The _unconditional_ error variance $\sigma^2=E(e^2_{i})$ can be estimated as

1. Estimator 1:

$$s^{2}=\frac{1}{n-k-1} \sum_{i=1}^{n} \widehat{e}_{i}^{2}.$$

2. Estimator 2:

$$\widehat{\sigma}^{2}=\frac{1}{n} \sum_{i=1}^{n} \widehat{e}_{i}^{2}.$$

3. Estimator 3:

$$\bar{\sigma}^{2}=\frac{1}{n} \sum_{i=1}^{n} \tilde{e}_{i}^{2}=\frac{1}{n} \sum_{i=1}^{n}\left(1-h_{i i}\right)^{-2} \widehat{e}_{i}^{2}.$$


✏️ When $k / n$ is small (typically, this occurs when $n$ is large), the estimators $\widehat{\sigma}^{2}, s^{2}$ and $\overline{\sigma}^{2}$ are likely to be similar to one another.
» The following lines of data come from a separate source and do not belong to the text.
/-- Whether reads of a line take a lease: it lies in a coherent page (R62, R66). -/
def State.leasedLine (s : State) (x : LineId) : Bool :=
  x.1 == 0 && s.pages.any fun p => p.region == 0 && decide (p.pa ≤ x.2 * 128) && decide (x.2 * 128 < p.pa + 2 ^ p.log2)

/-- Whether the scale cache may hold a block of a global line for the focused team: one of a coherent or a read-shared page, or of a private page
whose cluster has one core (R62, R238). -/
def State.scaleCached (s : State) (x : LineId) : Bool :=
  !s.hostDirected (x.2 * 128) && (!s.keepsStamps x || s.leasedLine x || s.tm.lp.cw * s.tm.lp.ch == 1)

/-- The global lining that regions read, by its places. -/
def State.scalePlaces (s : State) (xs : List Tile) : List Touch :=
  (xs.flatMap fun x => if x.wr then [] else s.entryPlaces x).filter fun p => p.1.1 == 0

/-- Memory as an operation sees it whose lining the blocks `hits` serve. -/
def State.withScales (s : State) (hits : List ScaleBlock) : State := hits.foldl (fun s b => s.putBytes 0 (64 * b.block) b.bytes) s

/-- The stamp before an operation's lines: a cached block's wts stands for its line's (R66, R238). -/
def scaleStamp (pts : Nat) (hits : List ScaleBlock) : Nat := hits.foldl (fun t b => if b.shared then t else max t b.wts) pts

/-- The lines that keep stamps. -/
def State.stampedOf (s : State) (xs : List LineId) : List LineId := xs.filter s.keepsStamps

/-- The blocks that serve an operation on regions: one whose rts lies below the operation's stamp is renewed at its home, and the stamp is
computed again (R66, R238). -/
def State.scaleHits (s : State) (xs : List Tile) : Nat → List ScaleBlock → List ScaleBlock
  | 0, hits => hits
  | n + 1, hits =>
    let u := s.withScales hits
    let home := (u.readPlaces xs).filter fun p => !servedBy hits p
    let t := s.eventStamp (scaleStamp s.seq.pts hits) (s.stampedOf (linesOf home)) (s.stampedOf (linesOf (u.writePlaces xs)))
    let keep := hits.filter fun b => b.shared || decide (t ≤ b.rts)
    if keep.length = hits.length then hits else s.scaleHits xs n keep

/-- The blocks of the core's scale cache that hold lining of regions and that it still holds (Config.scaleKept, log entry 69), and of them those
that serve an operation. -/
def State.scalesFor (s : State) (xs : List Tile) : List ScaleBlock :=
  let want := (s.scalePlaces xs).map fun p => blockOf p.1.2
  let cs := s.scales.filter fun b => b.core == s.tm.core && want.contains b.block && Config.scaleKept s.ticks b.block
  if cs.isEmpty then [] else s.scaleHits xs (cs.length + 1) cs

/-- A core's scale cache receives blocks; it holds 64, the newest first (R238, log entry 69). -/
def State.fillScales (s : State) (core : Nat) (bs : List ScaleBlock) : State :=
  let new := bs.take 64
  let mine := s.scales.filter fun b => b.core == core && !(new.any fun c => c.block == b.block)
  { s with scales := new ++ mine.take (64 - new.length) ++ s.scales.filter fun b => b.core != core }

/-- The blocks that an operation has read at their homes, from the places `home`, fill the scale cache with the lines' stamps (R238). -/
def State.keepScales (s : State) (home : List Touch) : State :=
  let bs := ((home.filter fun p => p.1.1 == 0 && s.scaleCached (0, lineOf p.1.2)).map fun p => blockOf p.1.2).dedup
  if bs.isEmpty then s
  else s.fillScales s.tm.core (bs.map fun b =>
    let x : LineId := (0, b / 2)
    { core := s.tm.core, block := b, wts := (s.stampOf x).wts, rts := (s.stampOf x).rts, shared := !s.keepsStamps x, bad := false
      bytes := s.bytesAt 0 (64 * b) 64 })

/-- Whether a block of the core's scale cache that regions need is under self-test (R373). -/
def State.scalesWait (s : State) (xs : List Tile) : Bool :=
  (s.scalePlaces xs).any fun p => s.underTest (scaleMem, cacheKey s.tm.core (blockOf p.1.2))

/-! ### Values of elements (R50, R51) -/

/-- The first MFMT of a region that is read (R51). -/
def State.grainFault (s : State) (x : Tile) : Option Bad :=
  (cellsOf x.rows x.cols).findSome? fun e => match s.grainAt x.v (x.v.grain e.1 e.2) with
    | .error a => some (.mfmt, a)
    | .ok _ => none

/-- A decoded element with its scale (R50). -/
def scaled (g : Grain) (w : Nat) : FVal :=
  match g.ty with
  | none => .fin false 0 0
  | some t =>
    match g.scale with
    | none => decodeTy t w
    | some 0xFF => .nan false
    | some sc => match decodeTy t w with
      | .fin n m e => .fin n m (e + ((sc : Int) - 127))
      | x => x

/-- The value of element (r, c) of a view. -/
def State.elemVal (s : State) (v : TileView) (r c : Nat) : FVal :=
  match s.grainAt v (v.grain r c), s.myPlace v.sp (v.nibAt r c / 2) with
  | .ok g, some p => if g.ty.isNone then .fin false 0 0 else scaled g (s.readElem (dieOf s.tm.core) p (v.nibAt r c % 2) v.nibs).1
  | _, _ => .nan false

/-! ### Classes (R54) -/

/-- The classes, slowest first: rate in MACs per cycle, chunk and collar units (R54, R349). -/
structure Class where
  rank  : Nat
  rate  : Nat
  chunk : Nat
  units : Nat

def w32 : Class := ⟨0, 4096, 4, 6⟩
def w16 : Class := ⟨1, 16384, 16, 6⟩
def w8d : Class := ⟨2, 32768, 16, 6⟩
def w8 : Class := ⟨3, 32768, 32, 8⟩
def w4 : Class := ⟨4, 65536, 64, 10⟩

/-- The class of a pair of formats; none where an i8 grain meets another format (R54). -/
def pairClass (a b : Ty) : Option Class :=
  let is16 := fun (t : Ty) => t == .h2 || t == .bh2
  let two := fun (x y : Ty) => (a == x && b == y) || (a == y && b == x)
  if a = .i8 ∨ b = .i8 then (if a = b then some w8 else none)
  else if a = .f32 ∨ b = .f32 then some w32
  else if two .ds8 .bh2 then some w8d
  else if is16 a || is16 b then some w16
  else if two .f4 .f4 || two .ds8 .e4m3 || two .ds8 .ds8 || two .ds8 .f4 then some w4
  else some w8

/-- The slower of two classes. -/
def Class.slower (a b : Class) : Class := if b.rank < a.rank then b else a

/-- The class of an operation from the grains that meet at each k, or the entry that raises MFMT; with zero grains only it is
the class of the types of its views (R54). Views of i8 and another format have no class then: MFMT, with detail 0 (DESIGN CHOICE, log
entry 68). -/
def opClass (pairs : List (Grain × Grain)) (ta tb : Ty) : Except Nat Class :=
  let step := fun (acc : Except Nat (Option Class)) (p : Grain × Grain) => acc.bind fun c =>
    match p.1.ty, p.2.ty with
    | some a, some b => match pairClass a b with
      | some k => .ok (some (match c with
        | some c => c.slower k
        | none => k))
      | none => .error (if a = .i8 then p.1.ent else p.2.ent)
    | _, _ => .ok c
  (pairs.foldl step (.ok none)).bind fun c => match c with
    | some c => .ok c
    | none => match pairClass ta tb with
      | some k => .ok k
      | none => .error 0

/-! ### Starting and completing (R231 to R233, R272) -/

/-- What preparing an operation comes to: a fault of steps 1 to 6 of R275 or of an ended ring; a wait with the lining addresses that the pager is
to make resident; a fault of the later steps, which is raised only once every wait of step 7 is over, that for the array among them (R237,
R274, R275); or a start with the units it asks of the collar, what its completion does, the places it reads, and the blocks of the scale cache
that serve it. -/
inductive Prep where
  | fault (c : Code) (detail : Nat)
  | wait (vas : List Nat)
  | late (c : Code) (detail : Nat)
  | go (units : Nat) (f : Flight) (rd : List Touch) (hits : List ScaleBlock)

/-- A prepared operation, with what preparing it changed: a ring slot that it has taken (R260). -/
abbrev Prepared := State × Prep

/-- A flight that changes nothing but its stamps. -/
def Flight.of (s : State) : Flight :=
  { tiles := [], writes := [], reads := [], gen := s.seq.gen, lp := none, free := none, table := none, gs := none }

/-- A fault as a preparation, and one of the steps after the waits. -/
def Prep.bad (b : Bad) : Prep := .fault b.1 b.2
def Prep.badLate (b : Bad) : Prep := .late b.1 b.2

/-- The steps of R275 common to every operation, for the regions `xs` and the accumulator slots `ns`, of which it reads `rs`: SPACE, ALIGN,
the waits, lining, the operation's own checks and result, and ECCU; lining is read through the scale cache (R238). -/
def State.prepTiles (s : State) (xs : List Tile) (ns rs : List Nat) (own : State → Except Bad (Nat × Flight)) : Prep :=
  match s.tileFault xs with
  | some b => .bad b
  | none =>
    let hits := s.scalesFor xs
    let u := s.withScales hits
    let rd := u.readPlaces xs
    let wr := u.writePlaces xs
    let miss := s.liningMiss xs
    if s.linesWait (linesOf rd) (linesOf wr) || s.slotsWait ns || s.scalesWait xs || !miss.isEmpty then .wait miss
    else match s.liningFault xs with
      | some b => .badLate b
      | none =>
        match (xs.filter fun x => !x.wr).findSome? u.grainFault with
        | some b => .badLate b
        | none => match own u with
          | .error b => .badLate b
          | .ok r => match (s.poisonFault hits (rd ++ u.rereadPlaces xs)).orElse fun _ => s.slotsBad rs with
            | some b => .badLate b
            | none => .go r.1 r.2 rd hits

/-- The stamp is taken at the start: lines read and written are stamped, those that a block of the scale cache serves apart, and the sequencer's
pts follows (R233, R238); the blocks read at their homes fill the scale cache. `mguide` has read LP and leaves it 0b11 (R244). -/
def State.startStamp (s : State) (f : Flight) (rd : List Touch) (hits : List ScaleBlock) : State :=
  let home := rd.filter fun p => !servedBy hits p
  let lines := s.stampedOf (linesOf home)
  let wr := s.stampedOf ((f.writes.map fun w => (w.sp, lineOf w.key)).dedup)
  let s := s.setSeq { s.seq with lp := f.lp.getD s.seq.lp, took := none }
  if lines.isEmpty && wr.isEmpty && hits.isEmpty then s.keepScales home
  else
    let (s', t) := s.stampEvent (scaleStamp s.seq.pts hits) s.lease (lines.filter fun x => !s.leasedLine x) (lines.filter s.leasedLine) wr
    (s'.setSeq { s'.seq with pts := t }).keepScales home

/-- A tile written to a slot; a slot written whole has only the error that the tile carries (R371). -/
def AccSlot.write (a : AccSlot) (x : TileWrite) : AccSlot := { a with tile := x.tile, bad := x.bad || (a.bad && !x.whole) }

/-- COMPLETION of an operation (R272): tiles and bytes are written together, a ring slot is freed, tables, scale and
generator take their new values, and the sequencer goes on. -/
def State.complete1 (s : State) (f : Flight) : State :=
  let s := s.putWrites f.writes
  let t := s.tm
  let acc := f.tiles.foldl (fun (a : List AccSlot) (x : TileWrite) => a.modify x.slot fun y => y.write x) t.acc
  let rings := match f.free with
    | some (q, i) => t.rings.modify q fun r =>
      { r.setSlot i .free t.seq.pts with sub := r.sub.map fun d => { d with pts := max d.pts t.seq.pts } }
    | none => t.rings
  let held := match f.free with
    | some (q, _) => t.seq.held.filter fun h => h.1 != q
    | none => t.seq.held
  let tabs := match f.table with
    | some (n, x) => t.tabs.set n x
    | none => t.tabs
  let q := { t.seq with gen := f.gen, held := held, gs := f.gs.getD t.seq.gs, flight := none, array := false, units := 0, waitNs := s.now }
  s.setTm { t with acc := acc, rings := rings, tabs := tabs, seq := q.goTo (q.mpc + 8) }

/-- Another team of the core that uses or waits for the array (R232). -/
def State.arrayBusy (s : State) : Bool :=
  s.allTeams.any fun t => t.core == s.tm.core && t.ctx != s.tm.ctx && (t.seq.array || t.seq.flight.isSome || match t.seq.st with
    | .wres _ => true
    | _ => false)

/-- AN OPERATION that its sequencer reaches: it faults, waits in WRES, or, with the array and its reservation free, starts and
completes (R231, R232, R273, R275, R349). `array` says whether it uses the array at all. A fault of the steps after the waits is raised once the
array is free; it asks for no reservation (DESIGN CHOICE, log entry 68: without lining that can be read an operation has no class). -/
def opStep (i : Instr) (array : Bool) (prep : State → Prepared) (s : State) : Host.Outcome State Fault Refusal :=
  seqStep i (fun s =>
    let (s, p) := prep s
    match p with
    | .fault c d => .fault c d
    | .wait _ => .wait (.wres i) s
    | .late c d => if array && s.arrayBusy then .wait (.wres i) s else .fault c d
    | .go units f rd hits =>
      let isl := s.islandAt (islandOf s.tm.core)
      if array && (s.arrayBusy || !(isl.cq.isEmpty && isl.fits units)) then .wait (.wres i) s
      else .ok ((s.startStamp f rd hits).complete1 f)) s

/-- MSHAPE at step 4 or 11 of R275 (R276). -/
def mshape (step kq : Nat) : Bad := (.mshape, step + kq * 2 ^ 8)

/-- The size that MC or NC names; 0b11 is invalid (R249). -/
def sizeOf? : Fin 4 → Option Nat
  | 0 => some 16
  | 1 => some 32
  | 2 => some 64
  | 3 => none

/-- Sets an element of a tile. -/
def setCell (t : List Half) (r c : Nat) (w : Nat) : List Half := t.set (64 * r + c) (BitVec.ofNat 32 w)

/-- An element of a tile. -/
def cell (t : List Half) (r c : Nat) : Nat := (t.getD (64 * r + c) 0).toNat

/-- One rounding with the generator's step in `rsr` (R45, R258). -/
def roundStep (md : Rm) (gen : Half) (f : Nat → Nat × Flags) : Nat × Half :=
  let (u, g) := genFor md gen
  ((f u).1, g)

/-- Folds a rounding over elements in row-major order. -/
def roundAll (md : Rm) (f : Nat × Nat → Nat → Nat × Flags) : List (Nat × Nat) → Half → List ((Nat × Nat) × Nat) × Half
  | [], gen => ([], gen)
  | e :: es, gen =>
    let (v, g) := roundStep md gen (f e)
    let (vs, g') := roundAll md f es g
    ((e, v) :: vs, g')

/-- The byte writes of an element of `nibs` half bytes; a half byte keeps the other one of its byte (R265). -/
def State.elemWrites (s : State) (acc : List ByteWrite) (p : Nat × Nat) (nib nibs v : Nat) : List ByteWrite :=
  if nibs = 1 then
    let old := (match acc.reverse.find? fun (w : ByteWrite) => w.sp == p.1 && w.key == p.2 with
      | some w => w.val
      | none => s.byteAt p.1 p.2).toNat
    acc ++ [{ sp := p.1, key := p.2, val := BitVec.ofNat 8 (old - old / 16 ^ nib % 16 * 16 ^ nib + v * 16 ^ nib) }]
  else acc ++ (List.range (nibs / 2)).zipWith (fun i b => { sp := p.1, key := p.2 + i, val := b }) (toBytes (nibs / 2) v)
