-- ==== Sys2Proof/Machine/System.lean ====
section
/-!
DEFINITION. Special registers (R203, R204, R90), traps, breakpoints, progress marks and services (R208 to R211, R344).
-/
namespace Sys2Proof.Machine

/-! ### Special registers -/

/-- The registers whose scope is a lane (R89, R203). -/
def laneSr (r : Nat) : Bool := r == 0x000 || r == 0x007 || r == 0x00D || r == 0x00E

/-- `%gstat` (R89). -/
def Group.gstat (g : Group) : Nat := bit g.lost + 2 * bit g.sspill + g.allFrags.length * 2 ^ 8

/-- A register of lane scope (R89). The reading instruction does not count in `%issued` (R204). -/
def Lane.readSr (l : Lane) (r : Nat) : Word :=
  match r with
  | 0x000 => BitVec.ofNat 64 l.ix
  | 0x007 => zx32 l.lcw
  | 0x00D => zx32 (l.issued - 1)
  | _ => l.jcp

/-- A register of fragment, group, team or module scope (R89). -/
def State.readSr (s : State) (r : Nat) : Word :=
  match r with
  | 0x001 => BitVec.ofNat 64 s.gp.gix
  | 0x002 => BitVec.ofNat 64 s.gp.gslot
  | 0x003 => zx32 s.fr.mask
  | 0x004 => BitVec.ofNat 64 s.laneDepth
  | 0x005 => BitVec.ofNat 64 s.fr.sstk.length
  | 0x006 => BitVec.ofNat 64 s.gp.gstat
  | 0x008 => zx32 s.tm.seed
  | 0x009 => BitVec.ofNat 64 s.now
  | 0x00A => zx32 s.gp.seamrel
  | 0x00B => zx32 s.gp.drains
  | 0x00C => zx32 s.gp.dstall
  | 0x00F => BitVec.ofNat 64 s.tm.lp.prio
  | 0x010 => zx32 s.fr.lc
  | 0x011 => zx32 s.fr.rc
  | 0x012 => BitVec.ofNat 64 s.tm.vcore
  | 0x020 => zx32 s.fr.fcode
  | 0x021 => s.fr.fpc
  | 0x022 => zx32 s.fr.fmask
  | 0x023 => s.fr.finfo
  | _ => 0

/-- R203. -/
def execRdsr (r : BitVec 12) (s : State) : Host.Outcome State Fault Refusal :=
  laneStep 4 (fun s =>
    if laneSr r.toNat then
      s.withStack (.of 0 1) .none false fun s =>
        .ok ((s.replaceLanes 0 1 fun l => [Entry.plain (l.readSr r.toNat)]).finish 4)
    else
      s.withStack .none (.of 0 1) false fun s => .ok ((s.replaceScalar 0 [Entry.plain (s.readSr r.toNat)]).finish 4)) s

/-- The index that seeds a lane's generator: 32 * group + lane, or 1024 + 32 * reserve slot + lane for a child group, whose
`%group` is 32 + that slot (R46, R89). -/
def Group.seedIndex (g : Group) (lane : Nat) : Nat := 32 * g.gix + lane

/-- A write of a register of lane scope (R204). -/
def Lane.writeSr (l : Lane) (r : Nat) (v : Word) : Lane :=
  match r with
  | 0x007 => { l with lcw := writeLcw l.lcw (lo32 v) }
  | 0x00D => { l with issued := lo32 v }
  | 0x00E => { l with jcp := v }
  | _ => l

/-- A write of a register of another scope but `%exm` (R204). -/
def State.writeSr (s : State) (r : Nat) (v : Word) : State :=
  match r with
  | 0x006 => s.setGp { s.gp with lost := s.gp.lost && !v.getLsbD 0, sspill := s.gp.sspill && !v.getLsbD 1 }
  | 0x008 =>
    let g := s.gp
    (s.setTm { s.tm with seed := lo32 v }).mapActive fun l => { l with gen := genSeed (lo32 v) (g.seedIndex l.ix) }
  | 0x00A => s.setGp { s.gp with seamrel := lo32 v }
  | 0x00B => s.setGp { s.gp with drains := lo32 v }
  | 0x00C => s.setGp { s.gp with dstall := lo32 v }
  | _ => s

/-- A write of `%exm` (R90): the lanes outside the written mask are detached. In a handler it is ignored (R216). The scalar depth that
SSPLIT tests and reports is the one after the pop of the operand (DESIGN CHOICE, log entry 68). -/
def State.writeExm (s : State) (v : Word) : Res :=
  let m := lo32 v &&& s.fr.mask
  if m = 0 ∨ m = s.fr.mask ∨ s.fr.trap.isSome then .ok ((s.replaceScalar 1 []).finish 4)
  else
    let s' := s.replaceScalar 1 []
    match s'.ssplit with
    | some x => .fault x
    | none => .ok (s'.splitInto ((s'.fr.keep m).advance 4) ((s'.fr.detach (s'.fr.mask &&& ~~~m)).advance 4))

/-- R203, R204. -/
def execWrsr (r : BitVec 12) (s : State) : Host.Outcome State Fault Refusal :=
  laneStep 4 (fun s =>
    if laneSr r.toNat then
      s.withStack (.of 1 0) .none true fun s =>
        .ok (((s.mapActive fun l => l.writeSr r.toNat (arg (valsOf 1 l.stk) 0)).popLanes 1).finish 4)
    else
      s.withStack .none (.of 1 0) true fun s =>
        let v := arg (s.scalarArgs 1) 0
        if r = 0x003 then s.writeExm v else .ok (((s.replaceScalar 1 []).writeSr r.toNat v).finish 4)) s

/-! ### Traps -/

/-- R208: raises TRAPI. -/
def execTrap (k : Byte) (s : State) : Host.Outcome State Fault Refusal :=
  laneStep 4 (fun s => .fault (s.faultAll .trapi k.toNat)) s

/-- Whether the record is that of an atomic that PAGE stopped: completing it ends its region (R172, R221). -/
def State.endsAtomic (s : State) (rec : TrapRec) : Bool :=
  s.fr.fcode == BitVec.ofNat 32 (codeNum .page) && (rec.replay.bind fun r => memOpOf r.ins).any fun m => m.acc == .atomic

/-- Completes the instruction that PAGE stopped: finished lanes take their buffered values, the others push 0 (R221). -/
def State.settleReplay (s : State) (rec : TrapRec) : State :=
  match rec.replay with
  | some r => match memOpOf r.ins with
    | some m => if s.fr.fcode = BitVec.ofNat 32 (codeNum .page) then s.completeMem m 0 r.vals else s
    | none => s
  | none => s

/-- R208, R209, R217, R221. -/
def execTret (next : Bool) (s : State) : Host.Outcome State Fault Refusal :=
  laneStep 4 (fun s =>
    match s.fr.trap with
    | none => .fault (s.faultAll .illop ((encode (.tret next)).getD (0, 0)).2)
    | some r =>
      let d := s.laneDepth
      let ds := s.fr.sstk.length
      if d ≠ r.ldepth ∨ ds ≠ r.sdepth then .fault (s.faultAll .depth (depthInfo 0 r.ldepth d r.sdepth ds true))
      else if !next then .ok (s.trapReturn r false)
      else
        let t := (s.settleReplay r).trapReturn r true
        .ok (if s.endsAtomic r then t.nextRegion else t)) s

/-- R208, R363: raises BRK. -/
def execBrk (s : State) : Host.Outcome State Fault Refusal := laneStep 2 (fun s => .fault (s.faultAll .brk 0)) s

/-- R210: counts the active lanes. -/
def execMark (k : Fin 16) (s : State) : Host.Outcome State Fault Refusal :=
  laneStep 4 (fun s =>
    let n := BitVec.ofNat 64 (countLanes s.fr.mask)
    let s := s.noteLane 10 (BitVec.ofNat 64 k.val ||| (n <<< 8))
    .ok ((s.modCtx s.tm.ctx fun c => { c with prog := c.prog.set k (c.prog.getD k 0 + n) }).finish 4)) s

/-! ### Services -/

/-- R211: an unknown service returns all ones; the others park until Tison replies. -/
def execSvc (n : BitVec 14) (s : State) : Host.Outcome State Fault Refusal :=
  laneStep 4 (fun s => s.withStack .none (.of 1 1) true fun s =>
    match s.fr.wait with
    | .reply r => .ok ((s.replaceScalar 1 [Entry.plain r]).finish 4)
    | _ =>
      if 4 ≤ n.toNat then .ok ((s.replaceScalar 1 [Entry.plain (BitVec.allOnes 64)]).finish 4)
      else .park (.svc n.toNat (arg (s.scalarArgs 1) 0)) s) s

/-- Whether a service request that reached Tison before the focused fragment's has yet to be served (R344). -/
def State.serviceBefore (s : State) : Bool :=
  s.allTeams.any fun t => t.groups.any fun g => g.allFrags.any fun f => match f.wait with
    | .svc _ _ => decide (f.parkedAt < s.fr.parkedAt)
    | _ => false

/-- Serves a parked service request of number `n`, in the order in which the requests reached Tison (R344): `f` acts and gives the reply. -/
def State.serve (s : State) (r : FragRef) (n : Nat) (f : Word → State → State × Word) : State :=
  let u := s.focusRef r
  match u.fr.wait with
  | .svc k a =>
    if s.hasFrag r && k == n && !u.serviceBefore then
      let (v, x) := f a u
      v.setFr { v.fr with wait := .reply x }
    else s
  | _ => s

/-- R344: echo. -/
def execSvcEcho (f : FragRef) (s : State) : Host.Outcome State Fault Refusal := .next (s.serve f 0 fun a u => (u, a))

/-- The completion that a service posts on the launch's queue (R342, R344). -/
def serviceDone (k : LaunchCtx) (ix : Nat) : Completion :=
  { seq := k.seqno, status := 6, code := 0, engine := 0, detail := BitVec.ofNat 64 ix, sig := none }

/-- Queues a completion entry (R342). -/
def State.complete (s : State) (q : Nat) (c : Completion) : State :=
  { s with queues := s.queues.modify q fun h => { h with comps := h.comps ++ [c] } }

/-- R344: writes the agent, the argument and `%time` to the next of the 64 records of the service area, as Tison's accesses
in the global order, and posts a SERVICE completion. The bytes after these three are zero (log entry 27). -/
def execSvcNotice (f : FragRef) (s : State) : Host.Outcome State Fault Refusal :=
  .next (s.serve f 1 fun a u =>
    let k := u.ctx
    let ix := k.svcNext % 64
    let rec64 := toBytes 4 (agentOf f).toNat ++ toBytes 4 0 ++ toBytes 8 a.toNat ++ toBytes 8 u.now ++ List.replicate 40 0
    let v := match u.physOf k.fn (k.svcArea.toNat + 64 * ix) with
      | some pa =>
        let (w, t) := (u.putBytes 0 pa rec64).stampEvent u.fr.pts u.lease [] [] [(0, lineOf pa)]
        w.raisePts t
      | none => u
    ((v.modCtx u.tm.ctx fun k => { k with svcNext := (ix + 1) % 64 }).complete k.queue (serviceDone k ix), BitVec.ofNat 64 ix))

/-- R344: a progress counter. -/
def execSvcReadProgress (f : FragRef) (s : State) : Host.Outcome State Fault Refusal :=
  .next (s.serve f 2 fun a u => (u, u.ctx.prog.getD (a.toNat % 16) 0))

/-- R344: makes a page resident; 1 where nothing is mapped. -/
def execSvcMakeResident (f : FragRef) (s : State) : Host.Outcome State Fault Refusal :=
  .next (s.serve f 3 fun a u =>
    if (u.pageOf u.ctx.fn a.toNat).isSome then (u.pageIn u.ctx.fn a.toNat, 0) else (u, 1))

end Sys2Proof.Machine
end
However, if $k / n$ is large then $s^{2}$ and $\overline{\sigma}^{2}$ are generally preferred to $\widehat{\sigma}^{2}$. Consequently it is best to use one of the bias-corrected variance estimators in applications.

In [19]:
## OLS: error variance estimators
s2 <- sum(e.hat^2)/(length(e.hat)-dim(X)[2])
sigma.hat2 <- sum(e.hat^2)/length(e.hat)
sigma.bar2 <- sum((e.hat/(1-hii))^2)/length(e.hat)
data.frame(s2=s2,sigma.hat2=sigma.hat2,sigma.bar2=sigma.bar2)

s2,sigma.hat2,sigma.bar2
<dbl>,<dbl>,<dbl>
0.03961585,0.03891122,0.04116642


### The _Finite Sample_ Properties of the OLS Estimator

**<span style="color:blue">Mean of OLS:</span>** Under Assumptions MLR.1, MLR.2, MLR.3, and MLR.4 one has

$\begin{aligned} E(\widehat{\boldsymbol{\beta}} | \mathbf{X}) &=E\left(\left(\mathbf{X}^{\prime} \mathbf{X}\right)^{-1} \mathbf{X}^{\prime} \mathbf{y} | \mathbf{X}\right) \\ &=\left(\mathbf{X}^{\prime} \mathbf{X}\right)^{-1} \mathbf{X}^{\prime} E(\mathbf{y} | \mathbf{X}) \\ &=\left(\mathbf{X}^{\prime} \mathbf{X}\right)^{-1} \mathbf{X}^{\prime} \mathbf{X} \boldsymbol{\beta} \\ &=\boldsymbol{\beta} \end{aligned}$

**<span style="color:blue">Variance of OLS:</span>** Firstly, let us use the notation $\mathbf{V}_{\widehat{\beta}} \stackrel{d e f}{=} \text{var}(\widehat{\boldsymbol{\beta}} | \mathbf{X})$ and recall from Assumption MLR.5 that var$(\mathbf{e}|\mathbf{X})=E[\mathbf{e}\mathbf{e}^{\prime}|\mathbf{X}]=\mathbf{D}$. Then under Assumptions MLR.1, MLR.2, MLR.3, MLR.4, and MLR.5 one has

$\begin{aligned} \mathbf{V}_{\widehat{\beta}} &=\text{var}(\widehat{\boldsymbol{\beta}} | \mathbf{X}) \\ &=\left(\mathbf{X}^{\prime} \mathbf{X}\right)^{-1}\left(\mathbf{X}^{\prime} \mathbf{D} \mathbf{X}\right)\left(\mathbf{X}^{\prime} \mathbf{X}\right)^{-1} \end{aligned}$

✏️ If one has *homoskedasticity*, i.e., $\mathbf{D}=\sigma^2\mathbf{I}_n$, then $\mathbf{V}_{\widehat{\boldsymbol{\beta}}}=\sigma^{2}\left(\mathbf{X}^{\prime} \mathbf{X}\right)^{-1}$.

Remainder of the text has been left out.